/-! ### WellFormed: one ill-formed term for each check -/

theorem test_wf_good : (Instr.absorb 4 [0x41, 0x42, 0x43, 0x44]).wellFormed Config.keccak256 = true := by decide
theorem test_wf_arg_must_be_zero : (Instr.theta 1 []).wellFormed Config.keccak256 = false := by decide
theorem test_wf_round_number_24 : (Instr.iota 24 []).wellFormed Config.keccak256 = false := by decide
theorem test_wf_round_number_255 : (Instr.round 255 []).wellFormed Config.keccak256 = false := by decide
theorem test_wf_block_of_zero : (Instr.absorb 0 []).wellFormed Config.keccak256 = false := by decide
theorem test_wf_block_of_137 :
    (Instr.absorb 137 (List.replicate 137 0)).wellFormed Config.keccak256 = false := by decide
theorem test_wf_block_length : (Instr.absorb 4 [1, 2, 3]).wellFormed Config.keccak256 = false := by decide
theorem test_wf_state_199 : (Instr.ldstate 0 (List.replicate 199 0)).wellFormed Config.keccak256 = false := by decide +kernel
theorem test_wf_state_201 : (Instr.ldstate 0 (List.replicate 201 0)).wellFormed Config.keccak256 = false := by decide +kernel
theorem test_wf_payload_must_be_empty : (Instr.rdstate 0 [0]).wellFormed Config.keccak256 = false := by decide

/-! ### Decode: words written out bit by bit from R70 (OP in 15:8, ARG in 7:0) and R72 -/

theorem test_decode_theta : okOf (decode 0b0001000000000000 []) = some (.theta 0 []) := by decide
theorem test_decode_rhopi : okOf (decode 0b0001000100000000 []) = some (.rhopi 0 []) := by decide
theorem test_decode_chi : okOf (decode 0b0001001000000000 []) = some (.chi 0 []) := by decide
theorem test_decode_iota : okOf (decode 0b0001001100010111 []) = some (.iota 23 []) := by decide
theorem test_decode_round : okOf (decode 0b0001010000000001 []) = some (.round 1 []) := by decide
theorem test_decode_permute : okOf (decode 0b0001010100000000 []) = some (.permute 0 []) := by decide
theorem test_decode_ldstate : okOf (decode 0b0010000000000000 [7]) = some (.ldstate 0 [7]) := by decide
theorem test_decode_rdstate : okOf (decode 0b0010000100000000 []) = some (.rdstate 0 []) := by decide
theorem test_decode_init : okOf (decode 0b0011000000000000 []) = some (.init 0 []) := by decide
theorem test_decode_absorb :
    okOf (decode 0b0011000110001000 (List.replicate 136 0x61)) = some (.absorb 136 (List.replicate 136 0x61)) := by decide
theorem test_decode_final : okOf (decode 0b0011001000000000 []) = some (.final 0 []) := by decide
theorem test_decode_squeeze : okOf (decode 0b0011001100000000 []) = some (.squeeze 0 []) := by decide
theorem test_decode_rdstatus : okOf (decode 0b0100000000000000 []) = some (.rdstatus 0 []) := by decide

ACTION ITEM – From the data above, copy each line where the string "iota" appears.

OUTPUT –
theorem test_wf_round_number_24 : (Instr.iota 24 []).wellFormed Config.keccak256 = false := by decide
theorem test_decode_iota : okOf (decode 0b0001001100010111 []) = some (.iota 23 []) := by decide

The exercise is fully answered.